You are absolutely right to sound off a further warning shot about the prospects for upland farms and farms on marginal ground in the UK should they have neither subsidy or a ready export market in Europe (The landscape would be the first casualty, 21 February).
This warning has come before, many times, and will no doubt be aired again. It was the topic of an excellent debate at this year’s Oxford Farming Conference, and yes, we must regrettably look further than the economics, and the potential loss of thousands of farm businesses, some of which are already operating on the edge, and the severe social impacts this would bring. We would lose landscape, culture, scenery, wildlife, tradition, and much more. Without doubt all of these are under threat.

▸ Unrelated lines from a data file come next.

-- ==== Sys2Proof/Machine/Step.lean ====
section
/-! DEFINITION. One step: the command at the front of the queue, or idling. -/

namespace Sys2Proof.Machine

/-- Takes the command at the front of the queue and runs it with the queue's rest; on an empty queue the
device idles (A1). -/
def step (s : State) : Host.Outcome State Fault Refusal :=
  match s.pending with
  | [] => .next s
  | c :: rest => exec c { s with pending := rest }

/-- The state with the command a word spells put at the front of its queue; unchanged where the word
spells none. -/
def State.withFetchWord (s : State) (nbits w : Nat) : State :=
  match decodeTableWord nbits w with
  | some c => { s with pending := c :: s.pending }
  | none => s

end Sys2Proof.Machine
end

Your article forecasts that some farms would be abandoned, some would contract and become more intensive, and support for aspects that many take for granted but which really do matter would disappear.
The Game & Wildlife Conservation Trust in Scotland has set up a hill-edge demonstration farm to dig deeper into how farms such as these can be profitable but at the same time deliver on a number of other fronts, birds and wildlife, landscape, wider natural heritage and so on. What we do know is that subsidy is an essential part of that very delicate balance, and what happens after 2020 when we do not know what will be in the pot, or whether there will be a pot at all, may demand a very different approach.
One thing remains for certain and that is that uncertainty is of no help to anyone trying to keep these traditions - and landscapes - alive.